About this task: Every line from the one with "theorem packetBytes_length (p" through the end of the records below should be restated word for word, and nothing outside that span.

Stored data
/-- A new holder of the bus raised a request, and an old one still holds its own. -/
theorem runEdge_grant_held {g : Nat} (hg : (runEdge s (ownSignals s)).grant = some g) :
    (heldBy (runEdge s (ownSignals s)).held g).isSome := by
  rcases runEdge_grant_cases s _ hg with ⟨hnone, hs⟩ | ⟨hsome, hc⟩
  · have hreq : (requestLine s.draw s.input g).req = true := (select_mem hs).1
    have hrsp := responseTo_ungranted s (ownSignals s) (i := g) (by simp [hnone])
    simp only [heldBy_runEdge s _ (select_lt hs), heldNext, hrsp]
    cases heldBy s.held g <;> simp [hreq]
  · obtain ⟨w, hw⟩ := Option.isSome_iff_exists.1 (inv.grant_held g hsome)
    rw [(runEdge_keeps_transaction s _ (inv.shaped.grant_lt g hsome) hsome hw hc).2]
    rfl

include hf

/-- A CsrBridge at work after the edge was in `Idle` or `Busy` before it, so the wide request goes on. -/
theorem runEdge_bridge_busy (hp : (runEdge s (ownSignals s)).br.phase ≠ .idle) :
    ∃ g w k r, (runEdge s (ownSignals s)).grant = some g ∧ heldBy (runEdge s (ownSignals s)).held g = some w ∧
      routeOf (runEdge s (ownSignals s)) w = some (k, r) ∧ r.target = .bridge := by
  have hwork := bridgeNext_not_idle hp
  have hnotDone : s.br.phase ≠ .done := by
    rcases hwork with ⟨h, -⟩ | h <;> simp [h]
  have hbefore : ∃ g w k r, s.grant = some g ∧ heldBy s.held g = some w ∧ routeOf s w = some (k, r) ∧
      r.target = .bridge := by
    rcases hwork with ⟨-, hreq⟩ | hbusy
    · obtain ⟨k, r, hroute, hr⟩ := bridgeInput_req.1 hreq
      obtain ⟨g, w, hg, hw, e⟩ := held_of_sharedBus_req inv hf (decoderRoute_some hroute)
      exact ⟨g, w, k, r, hg, hw, e.symm.trans hroute, hr⟩
    · exact inv.bridge_busy (by simp [hbusy])
  obtain ⟨g, w, k, r, hg, hw, hroute, hr⟩ := hbefore
  have hc := decRsp_of_bridge_not_done (csrBus s) ((decoderRoute_of_held inv hf hg hw).trans hroute) hr hnotDone
  obtain ⟨hg', hw'⟩ := runEdge_keeps_transaction s (ownSignals s) (inv.shaped.grant_lt g hg) hg hw hc
  exact ⟨g, w, k, r, hg', hw', hroute, hr⟩

/-- A main-bus error falls due behind an unmapped request, which has no answer yet and so goes on. -/
theorem runEdge_dec_due (hd : (runEdge s (ownSignals s)).decErr = true) :
    ∃ g w, (runEdge s (ownSignals s)).grant = some g ∧ heldBy (runEdge s (ownSignals s)).held g = some w ∧
      routeOf (runEdge s (ownSignals s)) w = none := by
  obtain ⟨hreq, hroute, hdue⟩ := dueError_eq_true.1 hd
  obtain ⟨g, w, hg, hw, e⟩ := held_of_sharedBus_req inv hf hreq
  have hc := decRsp_of_unmapped_not_due (csrBus s) hroute hdue
  obtain ⟨hg', hw'⟩ := runEdge_keeps_transaction s (ownSignals s) (inv.shaped.grant_lt g hg) hg hw hc
  exact ⟨g, w, hg', hw', e.symm.trans hroute⟩

theorem fabricInv_runEdge : FabricInv (runEdge s (ownSignals s)) where
  shaped := wellShaped_runEdge _ inv.shaped
  no_bench := inv.no_bench
  grant_held _ hg := runEdge_grant_held inv hg
  bridge_busy hp := runEdge_bridge_busy inv hf hp
  dec_due hd := runEdge_dec_due inv hf hd
  csr_due hd := runEdge_csr_due hd
  all_beats hd he := bridgeNext_done_last hd he

end

/-- Settles O52: a reset edge leaves the fabric at rest, and an edge without reset keeps each invariant by its own lemma
(`fabricInv_runEdge`). -/
theorem fabricInvariantIsKept : Obligations.FabricInvariantIsKept := by
  intro s t inv h hf
  obtain ⟨hc, rfl⟩ := step_next_idleCycle inv.no_bench h
  cases hr : s.input.rst with
  | true =>
    rw [idleCycle_reset hr]
    exact fabricInv_of_atRest (wellShaped_resetEdge _ (n_pos_of_accepted hc)) inv.no_bench (atRest_resetEdge s _)
  | false =>
    rw [idleCycle_run hr] at hf ⊢
    exact fabricInv_runEdge inv hf

/-- Settles O54: under the invariants an error is due only where no region is selected, and there the decoder answers
with it. -/
theorem noTargetIsSelectedWhileAnErrorIsDue : Obligations.NoTargetIsSelectedWhileAnErrorIsDue := by
  intro s t inv h hf hr
  obtain ⟨-, rfl⟩ := step_next_idleCycle inv.no_bench h
  rw [idleCycle_run hr] at hf ⊢
  refine ⟨fun hd => ?_, fun hd => ?_⟩
  · have hroute := decoderRoute_of_decErr inv hf hd
    exact ⟨hroute, by simp [ownSignals, hroute, decoderRsp, hd]⟩
  · have hroute := csrRoute_of_csrErr inv hd
    exact ⟨hroute, by simp [ownSignals, hroute, csrDecoderRsp, hd]⟩

end Sys2Proof.Machine
end

section
/-! The memory map (20_memory.md): which addresses of this hardware no window of R63 or R64 contains. -/

namespace Sys2Proof.Machine

/-! Routing to no region -/

theorem routeFrom_eq_none_iff (map : List Region) (k a : Nat) :
    routeFrom k map a = none ↔ ∀ r ∈ map, ¬(r.base ≤ a ∧ a < r.base + r.size) := by
  induction map generalizing k with
  | nil => simp [routeFrom]
  | cons r rest ih =>
    rw [routeFrom, List.forall_mem_cons, ← contains_iff, ← ih (k + 1)]
    cases contains r a <;> simp

/-- An address is unmapped when it lies before or behind every window of the map (40_address_map.md R140). -/
theorem route_eq_none_iff (map : List Region) (a : Nat) :
    route map a = none ↔ ∀ r ∈ map, a < r.base ∨ r.base + r.size ≤ a := by
  simp only [route, routeFrom_eq_none_iff, not_and_or, not_le, not_lt]

/-! The windows of this hardware -/

/-- The windows of R63; `flash` starts at 0, so no address lies before it. The bounds of R11 are not needed yet. -/
theorem route_hardwareMainMap_eq_none_iff (o : OpenSizes) (a : Nat) :
    route (hardwareMainMap o) a = none ↔
      o.flash ≤ a ∧ (a < 0x10000000 ∨ 0x10000800 ≤ a) ∧ (a < 0xa0000000 ∨ 0xa0000000 + o.debug ≤ a) ∧
        (a < 0xb0000000 ∨ 0xc0000000 ≤ a) := by
  simp [route_eq_none_iff, hardwareMainMap, mainRegion, flashBase, sramBase, sramSize, debugBase, csrBase,
    csrWindowSize]

/-- The windows of R64, likewise. -/
theorem route_hardwareCsrMap_eq_none_iff (o : OpenSizes) (a : Nat) :
    route (hardwareCsrMap o) a = none ↔
      (a < 0x01000000 ∨ 0x01000020 ≤ a) ∧ (a < 0x02000000 ∨ 0x02000000 + o.uart ≤ a) ∧
        (a < 0x04000000 ∨ 0x04000000 + o.id ≤ a) := by
  simp [route_eq_none_iff, hardwareCsrMap, csrRegion, gpioBase, gpioCsrSize, uartBase, idBase]

theorem openSizesOk_bounds {o : OpenSizes} (h : openSizesOk o = true) :
    o.flash ≤ 0x10000000 ∧ o.debug ≤ 0x10000000 ∧ o.uart ≤ 0x02000000 ∧ o.id ≤ 0x04000000 := by
  obtain ⟨-, hflash, -, -, hdebug, -, -, huart, -, hid⟩ := of_decide_eq_true h
  exact ⟨hflash, hdebug, huart, hid⟩

/-- Settles O15: the bounds of 00_scope.md R11 keep each window below the next one's base, so the addresses outside all
windows are the gaps between neighbours. -/
theorem unmappedRangesOfTheHardware : Obligations.UnmappedRangesOfTheHardware := by
  intro o ho
  obtain ⟨hflash, hdebug, huart, -⟩ := openSizesOk_bounds ho
  refine ⟨fun a _ => ?_, fun a _ => ?_⟩
  · rw [route_hardwareMainMap_eq_none_iff]
    omega
  · rw [route_hardwareCsrMap_eq_none_iff]
    omega

end Sys2Proof.Machine
end

section
/-! The encoding (30_encoding.md): the decoder and the encoder undo each other, on packed words and on bytes; the opcode
bits; the reserved kind; the place of a table word; and the trace statements. -/

namespace Sys2Proof

/-! Packed words (R104, R106, R108, R109) -/

@[simp] theorem decodePacket_encode (i : Instr) : decodePacket (encode i) = i := by
  cases i <;> simp [encode, decodePacket, decodeWreq, decodeCreq]

theorem encode_decodeWreq (w : Wreq) : encode (decodeWreq w) = .wreq w := by
  have hpack := busReq_pack_unpack w
  rcases hq : BusReq.unpack w with ⟨adr, we, sel, datW⟩
  rw [hq] at hpack
  cases we <;> simp [decodeWreq, hq, encode, hpack]

theorem encode_decodeCreq (w : Creq) : encode (decodeCreq w) = .creq w := by
  have hpack := beatReq_pack_unpack w
  rcases hq : BeatReq.unpack w with ⟨adr, we, select, datW⟩
  rw [hq] at hpack
  cases we <;> cases select <;> simp [decodeCreq, hq, encode, hpack]

/-- Settles O2, a statement for each of the two packed formats. -/
theorem everyPackedWordEncodesItsKind : Obligations.EveryPackedWordEncodesItsKind :=
  ⟨encode_decodeWreq, encode_decodeCreq⟩

/-- Settles O4: the six words are closed terms the decoder evaluates. -/
theorem wordsOfTheSpecDecode : Obligations.WordsOfTheSpecDecode := by
  unfold Obligations.WordsOfTheSpecDecode
  decide

/-! Packed words in bytes (log entry 13) -/

theorem packetBits_lt (p : Packet) : packetBits p < 2 ^ packedWidth (packetBus p) := by
  cases p with
  | wreq w => exact w.isLt
  | creq w => exact w.isLt

theorem packetOfNat_packetBits (p : Packet) : packetOfNat (packetBus p) (packetBits p) = p := by
  cases p <;> simp [packetBus, packetBits, packetOfNat]

/-- The bytes of a packed word hold all its bits. -/
theorem two_pow_packedWidth_le (bus : Bus) : 2 ^ packedWidth bus ≤ 256 ^ packedBytes bus := by
  cases bus <;> decide

@[simp] theorem packetBytes_length (p : Packet) : (packetBytes p).length = packedBytes (packetBus p) :=
  natToBytes_length _ _

theorem bytesToNat_packetBytes (p : Packet) : bytesToNat (packetBytes p) = packetBits p :=
  bytesToNat_natToBytes _ _ ((packetBits_lt p).trans_le (two_pow_packedWidth_le _))

section
variable {bus : Bus} {bytes : List Byte}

Exercise result:
@[simp] theorem packetBytes_length (p : Packet) : (packetBytes p).length = packedBytes (packetBus p) :=
  natToBytes_length _ _

theorem bytesToNat_packetBytes (p : Packet) : bytesToNat (packetBytes p) = packetBits p :=
  bytesToNat_natToBytes _ _ ((packetBits_lt p).trans_le (two_pow_packedWidth_le _))

section
variable {bus : Bus} {bytes : List Byte}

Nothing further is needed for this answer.